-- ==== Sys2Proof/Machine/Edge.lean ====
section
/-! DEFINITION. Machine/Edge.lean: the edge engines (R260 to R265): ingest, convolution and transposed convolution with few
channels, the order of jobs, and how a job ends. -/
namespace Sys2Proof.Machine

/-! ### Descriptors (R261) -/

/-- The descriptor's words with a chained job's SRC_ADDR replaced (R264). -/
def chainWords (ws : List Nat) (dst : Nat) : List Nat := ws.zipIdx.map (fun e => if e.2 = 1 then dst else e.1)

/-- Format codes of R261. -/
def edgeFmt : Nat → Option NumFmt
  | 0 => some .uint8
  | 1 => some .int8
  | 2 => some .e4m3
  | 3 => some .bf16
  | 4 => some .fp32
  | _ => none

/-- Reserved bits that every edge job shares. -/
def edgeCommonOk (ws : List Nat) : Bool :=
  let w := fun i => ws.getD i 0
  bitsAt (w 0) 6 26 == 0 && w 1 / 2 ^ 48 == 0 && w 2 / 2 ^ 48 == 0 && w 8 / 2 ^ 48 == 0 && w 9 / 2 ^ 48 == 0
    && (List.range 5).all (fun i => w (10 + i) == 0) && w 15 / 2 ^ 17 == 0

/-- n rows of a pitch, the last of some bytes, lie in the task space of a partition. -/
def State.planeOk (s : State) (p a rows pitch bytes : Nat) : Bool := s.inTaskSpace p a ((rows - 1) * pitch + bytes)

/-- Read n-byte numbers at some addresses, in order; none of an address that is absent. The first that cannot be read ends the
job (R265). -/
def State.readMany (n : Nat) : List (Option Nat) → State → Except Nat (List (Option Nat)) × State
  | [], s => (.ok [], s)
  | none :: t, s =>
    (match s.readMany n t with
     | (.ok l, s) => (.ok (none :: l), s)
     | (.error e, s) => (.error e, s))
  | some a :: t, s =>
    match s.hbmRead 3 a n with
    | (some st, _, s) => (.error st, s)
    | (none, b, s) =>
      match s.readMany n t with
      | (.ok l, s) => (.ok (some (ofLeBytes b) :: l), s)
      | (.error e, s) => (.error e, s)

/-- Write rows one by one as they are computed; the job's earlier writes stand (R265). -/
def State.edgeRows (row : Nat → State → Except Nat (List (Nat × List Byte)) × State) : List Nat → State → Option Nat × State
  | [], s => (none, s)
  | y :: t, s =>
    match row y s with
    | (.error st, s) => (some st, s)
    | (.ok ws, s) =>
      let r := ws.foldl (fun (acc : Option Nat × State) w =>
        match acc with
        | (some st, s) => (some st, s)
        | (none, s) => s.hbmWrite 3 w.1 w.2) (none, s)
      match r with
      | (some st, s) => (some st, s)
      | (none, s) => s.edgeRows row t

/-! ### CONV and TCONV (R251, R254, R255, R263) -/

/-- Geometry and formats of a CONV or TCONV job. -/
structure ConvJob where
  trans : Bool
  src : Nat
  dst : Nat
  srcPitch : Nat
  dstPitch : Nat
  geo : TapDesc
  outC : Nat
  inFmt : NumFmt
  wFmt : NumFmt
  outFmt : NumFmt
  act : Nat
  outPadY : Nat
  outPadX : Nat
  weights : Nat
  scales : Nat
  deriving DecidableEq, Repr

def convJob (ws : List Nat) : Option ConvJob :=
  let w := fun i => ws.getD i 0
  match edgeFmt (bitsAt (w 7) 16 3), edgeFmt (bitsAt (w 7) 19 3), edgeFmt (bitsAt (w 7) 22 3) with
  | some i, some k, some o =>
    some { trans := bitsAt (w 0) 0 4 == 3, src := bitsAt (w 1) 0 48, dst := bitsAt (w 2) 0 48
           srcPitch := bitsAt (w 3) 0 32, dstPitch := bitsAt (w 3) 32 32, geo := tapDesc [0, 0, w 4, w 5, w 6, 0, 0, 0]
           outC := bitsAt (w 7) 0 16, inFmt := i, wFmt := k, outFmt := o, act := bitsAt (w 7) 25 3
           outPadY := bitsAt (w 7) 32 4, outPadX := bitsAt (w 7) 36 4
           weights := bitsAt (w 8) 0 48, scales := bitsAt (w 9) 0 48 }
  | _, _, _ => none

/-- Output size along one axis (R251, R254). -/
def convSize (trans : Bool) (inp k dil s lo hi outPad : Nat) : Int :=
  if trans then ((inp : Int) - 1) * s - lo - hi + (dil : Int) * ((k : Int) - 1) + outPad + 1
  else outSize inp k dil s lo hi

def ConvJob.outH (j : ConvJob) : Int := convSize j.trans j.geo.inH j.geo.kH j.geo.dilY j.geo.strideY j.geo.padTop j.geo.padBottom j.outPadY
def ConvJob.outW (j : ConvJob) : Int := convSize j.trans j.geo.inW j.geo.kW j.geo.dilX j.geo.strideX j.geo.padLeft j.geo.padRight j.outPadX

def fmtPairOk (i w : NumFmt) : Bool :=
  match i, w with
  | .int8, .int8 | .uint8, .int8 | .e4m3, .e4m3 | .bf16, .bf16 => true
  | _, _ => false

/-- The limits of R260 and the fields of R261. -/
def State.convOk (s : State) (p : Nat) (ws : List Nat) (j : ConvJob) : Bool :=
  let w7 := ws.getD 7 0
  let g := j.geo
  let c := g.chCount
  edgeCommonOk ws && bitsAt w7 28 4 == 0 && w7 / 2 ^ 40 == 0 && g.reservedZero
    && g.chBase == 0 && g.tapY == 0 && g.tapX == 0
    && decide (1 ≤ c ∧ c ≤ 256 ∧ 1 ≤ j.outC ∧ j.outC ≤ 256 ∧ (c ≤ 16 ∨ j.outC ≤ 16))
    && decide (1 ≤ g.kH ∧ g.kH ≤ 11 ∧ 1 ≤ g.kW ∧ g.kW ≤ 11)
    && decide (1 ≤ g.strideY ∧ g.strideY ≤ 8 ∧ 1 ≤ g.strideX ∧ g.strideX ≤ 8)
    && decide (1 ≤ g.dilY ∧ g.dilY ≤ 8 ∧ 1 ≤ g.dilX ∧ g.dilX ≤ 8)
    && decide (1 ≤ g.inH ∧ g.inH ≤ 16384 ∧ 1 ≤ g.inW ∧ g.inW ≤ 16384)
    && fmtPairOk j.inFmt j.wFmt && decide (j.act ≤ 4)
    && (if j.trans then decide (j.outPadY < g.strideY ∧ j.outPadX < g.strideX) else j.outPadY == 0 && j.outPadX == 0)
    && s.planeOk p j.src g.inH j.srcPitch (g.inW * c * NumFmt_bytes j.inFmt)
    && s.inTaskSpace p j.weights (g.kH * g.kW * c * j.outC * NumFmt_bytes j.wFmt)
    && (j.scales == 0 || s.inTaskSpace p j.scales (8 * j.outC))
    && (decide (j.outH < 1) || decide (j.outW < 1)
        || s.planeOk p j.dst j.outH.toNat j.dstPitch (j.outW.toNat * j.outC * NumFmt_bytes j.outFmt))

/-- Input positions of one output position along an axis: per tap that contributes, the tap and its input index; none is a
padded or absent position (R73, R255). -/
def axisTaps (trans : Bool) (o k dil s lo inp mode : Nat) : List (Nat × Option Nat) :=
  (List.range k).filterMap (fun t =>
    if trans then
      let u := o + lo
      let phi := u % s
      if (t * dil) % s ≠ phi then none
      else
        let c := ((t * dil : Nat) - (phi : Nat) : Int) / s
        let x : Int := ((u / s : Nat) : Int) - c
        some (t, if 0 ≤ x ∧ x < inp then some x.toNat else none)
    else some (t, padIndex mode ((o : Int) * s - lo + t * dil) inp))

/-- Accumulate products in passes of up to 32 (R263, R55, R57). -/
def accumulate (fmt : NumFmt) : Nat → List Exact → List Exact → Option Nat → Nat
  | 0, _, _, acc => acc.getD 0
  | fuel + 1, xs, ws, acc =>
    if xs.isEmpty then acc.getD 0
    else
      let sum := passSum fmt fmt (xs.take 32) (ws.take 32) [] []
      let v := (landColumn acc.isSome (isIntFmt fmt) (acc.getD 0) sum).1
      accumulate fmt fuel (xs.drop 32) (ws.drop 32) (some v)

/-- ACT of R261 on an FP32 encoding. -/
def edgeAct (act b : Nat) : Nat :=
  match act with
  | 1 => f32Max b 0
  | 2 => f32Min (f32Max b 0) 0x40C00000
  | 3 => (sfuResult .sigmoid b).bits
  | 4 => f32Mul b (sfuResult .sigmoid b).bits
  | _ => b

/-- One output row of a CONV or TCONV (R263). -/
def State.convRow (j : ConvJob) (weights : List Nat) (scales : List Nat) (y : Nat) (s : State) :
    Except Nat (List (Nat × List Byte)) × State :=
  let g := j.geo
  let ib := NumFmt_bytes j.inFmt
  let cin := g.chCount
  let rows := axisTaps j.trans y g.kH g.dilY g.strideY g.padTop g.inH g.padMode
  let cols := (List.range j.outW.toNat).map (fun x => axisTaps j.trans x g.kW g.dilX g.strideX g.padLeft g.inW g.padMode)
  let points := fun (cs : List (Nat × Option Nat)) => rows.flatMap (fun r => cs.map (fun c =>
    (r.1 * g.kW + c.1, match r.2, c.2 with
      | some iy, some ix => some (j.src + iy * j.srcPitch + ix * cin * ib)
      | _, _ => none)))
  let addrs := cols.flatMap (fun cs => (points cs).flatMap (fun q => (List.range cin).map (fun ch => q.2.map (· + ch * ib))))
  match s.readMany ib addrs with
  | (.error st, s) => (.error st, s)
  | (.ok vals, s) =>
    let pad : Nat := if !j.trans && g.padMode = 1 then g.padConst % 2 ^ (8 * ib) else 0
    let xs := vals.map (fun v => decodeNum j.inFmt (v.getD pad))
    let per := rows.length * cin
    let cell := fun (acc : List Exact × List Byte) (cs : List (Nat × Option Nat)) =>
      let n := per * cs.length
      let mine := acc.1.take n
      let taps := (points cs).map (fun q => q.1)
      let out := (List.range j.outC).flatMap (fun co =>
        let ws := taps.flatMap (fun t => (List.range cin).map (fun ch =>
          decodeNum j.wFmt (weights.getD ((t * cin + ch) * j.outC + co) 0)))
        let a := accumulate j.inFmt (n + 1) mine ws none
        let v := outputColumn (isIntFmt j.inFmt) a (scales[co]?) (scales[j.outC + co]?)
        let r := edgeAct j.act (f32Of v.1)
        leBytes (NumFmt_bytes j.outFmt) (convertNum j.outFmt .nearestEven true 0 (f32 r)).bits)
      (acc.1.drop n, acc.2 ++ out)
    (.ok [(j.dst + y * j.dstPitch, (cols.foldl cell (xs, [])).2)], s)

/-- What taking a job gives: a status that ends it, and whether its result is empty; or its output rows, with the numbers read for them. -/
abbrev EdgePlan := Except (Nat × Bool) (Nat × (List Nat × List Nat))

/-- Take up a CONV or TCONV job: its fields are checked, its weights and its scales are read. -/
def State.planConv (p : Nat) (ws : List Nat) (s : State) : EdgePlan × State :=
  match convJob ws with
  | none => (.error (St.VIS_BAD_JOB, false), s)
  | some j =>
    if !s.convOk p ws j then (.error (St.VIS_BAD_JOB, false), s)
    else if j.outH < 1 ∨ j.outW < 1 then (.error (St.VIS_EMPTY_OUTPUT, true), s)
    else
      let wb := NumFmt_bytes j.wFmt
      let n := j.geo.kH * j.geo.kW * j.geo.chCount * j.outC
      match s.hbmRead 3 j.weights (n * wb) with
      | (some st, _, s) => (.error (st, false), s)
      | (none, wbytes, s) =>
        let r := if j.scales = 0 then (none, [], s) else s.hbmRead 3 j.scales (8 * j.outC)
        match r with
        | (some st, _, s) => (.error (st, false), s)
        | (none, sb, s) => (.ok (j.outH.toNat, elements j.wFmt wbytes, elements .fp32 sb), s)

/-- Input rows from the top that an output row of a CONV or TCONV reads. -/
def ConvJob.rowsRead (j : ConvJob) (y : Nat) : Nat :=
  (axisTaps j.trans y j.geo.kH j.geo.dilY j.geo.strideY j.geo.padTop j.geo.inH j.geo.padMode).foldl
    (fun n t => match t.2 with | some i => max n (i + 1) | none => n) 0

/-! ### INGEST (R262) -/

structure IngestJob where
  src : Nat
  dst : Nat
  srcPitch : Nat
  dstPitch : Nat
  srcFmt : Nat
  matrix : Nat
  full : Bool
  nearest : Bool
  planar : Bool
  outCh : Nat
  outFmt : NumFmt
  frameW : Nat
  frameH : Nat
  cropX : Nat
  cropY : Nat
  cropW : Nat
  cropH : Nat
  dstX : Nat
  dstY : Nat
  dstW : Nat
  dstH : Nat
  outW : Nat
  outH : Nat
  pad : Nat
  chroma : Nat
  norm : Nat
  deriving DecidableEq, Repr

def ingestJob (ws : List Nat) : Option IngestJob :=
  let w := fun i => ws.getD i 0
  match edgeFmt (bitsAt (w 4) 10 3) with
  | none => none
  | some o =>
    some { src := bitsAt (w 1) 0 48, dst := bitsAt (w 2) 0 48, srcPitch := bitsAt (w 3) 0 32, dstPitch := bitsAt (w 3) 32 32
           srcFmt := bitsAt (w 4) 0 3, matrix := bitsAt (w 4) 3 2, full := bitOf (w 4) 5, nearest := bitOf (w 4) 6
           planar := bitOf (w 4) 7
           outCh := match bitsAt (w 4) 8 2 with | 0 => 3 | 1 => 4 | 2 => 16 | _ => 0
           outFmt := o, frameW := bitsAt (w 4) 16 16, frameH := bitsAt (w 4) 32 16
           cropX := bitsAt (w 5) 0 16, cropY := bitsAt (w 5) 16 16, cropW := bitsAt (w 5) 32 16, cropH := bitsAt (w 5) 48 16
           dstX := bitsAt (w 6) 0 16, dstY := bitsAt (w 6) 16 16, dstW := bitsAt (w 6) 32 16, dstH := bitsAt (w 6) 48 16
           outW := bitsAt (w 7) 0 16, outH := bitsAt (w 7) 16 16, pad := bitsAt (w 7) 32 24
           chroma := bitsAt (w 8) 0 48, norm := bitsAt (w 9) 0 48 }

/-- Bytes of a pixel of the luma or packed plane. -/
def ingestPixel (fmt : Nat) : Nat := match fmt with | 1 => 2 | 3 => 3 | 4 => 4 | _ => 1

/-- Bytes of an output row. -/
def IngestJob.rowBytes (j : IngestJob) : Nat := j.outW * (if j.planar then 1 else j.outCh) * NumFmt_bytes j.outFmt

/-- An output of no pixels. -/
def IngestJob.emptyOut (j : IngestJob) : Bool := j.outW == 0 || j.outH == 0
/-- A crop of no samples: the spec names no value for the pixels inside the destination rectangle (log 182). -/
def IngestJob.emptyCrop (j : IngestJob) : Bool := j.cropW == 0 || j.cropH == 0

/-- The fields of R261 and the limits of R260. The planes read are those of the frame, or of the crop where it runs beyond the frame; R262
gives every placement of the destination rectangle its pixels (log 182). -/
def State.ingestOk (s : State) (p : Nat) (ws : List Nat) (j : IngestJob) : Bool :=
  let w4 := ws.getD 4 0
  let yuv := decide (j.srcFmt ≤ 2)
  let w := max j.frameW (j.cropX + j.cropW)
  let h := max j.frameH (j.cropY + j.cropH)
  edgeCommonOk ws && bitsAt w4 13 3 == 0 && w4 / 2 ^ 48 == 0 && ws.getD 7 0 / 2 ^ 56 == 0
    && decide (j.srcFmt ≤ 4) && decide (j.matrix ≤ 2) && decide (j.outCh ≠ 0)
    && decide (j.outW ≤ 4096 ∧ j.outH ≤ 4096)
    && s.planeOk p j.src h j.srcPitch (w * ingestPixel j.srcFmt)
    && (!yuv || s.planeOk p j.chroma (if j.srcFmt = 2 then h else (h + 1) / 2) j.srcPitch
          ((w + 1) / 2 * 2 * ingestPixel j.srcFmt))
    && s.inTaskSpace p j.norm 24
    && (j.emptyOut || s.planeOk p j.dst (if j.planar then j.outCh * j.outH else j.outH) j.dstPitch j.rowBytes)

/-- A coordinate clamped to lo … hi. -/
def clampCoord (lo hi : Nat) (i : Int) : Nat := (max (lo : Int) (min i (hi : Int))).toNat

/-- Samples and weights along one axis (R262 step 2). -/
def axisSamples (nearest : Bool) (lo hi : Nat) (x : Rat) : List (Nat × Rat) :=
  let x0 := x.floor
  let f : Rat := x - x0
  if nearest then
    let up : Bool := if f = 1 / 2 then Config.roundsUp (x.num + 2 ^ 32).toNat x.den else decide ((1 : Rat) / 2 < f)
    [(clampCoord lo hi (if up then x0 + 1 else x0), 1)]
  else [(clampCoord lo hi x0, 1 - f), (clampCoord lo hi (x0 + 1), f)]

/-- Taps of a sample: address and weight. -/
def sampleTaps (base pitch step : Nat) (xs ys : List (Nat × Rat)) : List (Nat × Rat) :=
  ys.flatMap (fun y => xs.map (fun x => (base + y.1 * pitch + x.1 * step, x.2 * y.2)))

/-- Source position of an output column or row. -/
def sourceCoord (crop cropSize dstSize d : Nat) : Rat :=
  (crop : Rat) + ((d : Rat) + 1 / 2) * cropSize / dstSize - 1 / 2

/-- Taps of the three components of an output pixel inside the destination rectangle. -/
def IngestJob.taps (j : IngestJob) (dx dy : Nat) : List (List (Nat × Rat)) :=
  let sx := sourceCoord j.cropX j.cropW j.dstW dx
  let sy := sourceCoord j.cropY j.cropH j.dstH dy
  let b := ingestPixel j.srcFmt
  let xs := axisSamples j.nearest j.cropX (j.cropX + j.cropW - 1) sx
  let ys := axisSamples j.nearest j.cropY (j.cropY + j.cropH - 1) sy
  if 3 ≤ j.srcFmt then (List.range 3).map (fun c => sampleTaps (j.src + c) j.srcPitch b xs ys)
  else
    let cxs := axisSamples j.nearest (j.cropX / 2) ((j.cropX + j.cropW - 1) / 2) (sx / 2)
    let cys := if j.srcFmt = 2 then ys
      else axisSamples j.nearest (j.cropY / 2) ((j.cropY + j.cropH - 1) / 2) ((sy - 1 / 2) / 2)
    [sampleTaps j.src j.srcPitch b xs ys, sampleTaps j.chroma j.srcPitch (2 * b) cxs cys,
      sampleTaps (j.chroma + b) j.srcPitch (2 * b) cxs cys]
____________________
** Your goal **
Reproduce the lines of the entries above from the one with "abbrev EdgePlan := Except" to the one with "if !s.convOk p", both included, exactly and without any other line.

** Output of the exercise **
abbrev EdgePlan := Except (Nat × Bool) (Nat × (List Nat × List Nat))

/-- Take up a CONV or TCONV job: its fields are checked, its weights and its scales are read. -/
def State.planConv (p : Nat) (ws : List Nat) (s : State) : EdgePlan × State :=
  match convJob ws with
  | none => (.error (St.VIS_BAD_JOB, false), s)
  | some j =>
    if !s.convOk p ws j then (.error (St.VIS_BAD_JOB, false), s)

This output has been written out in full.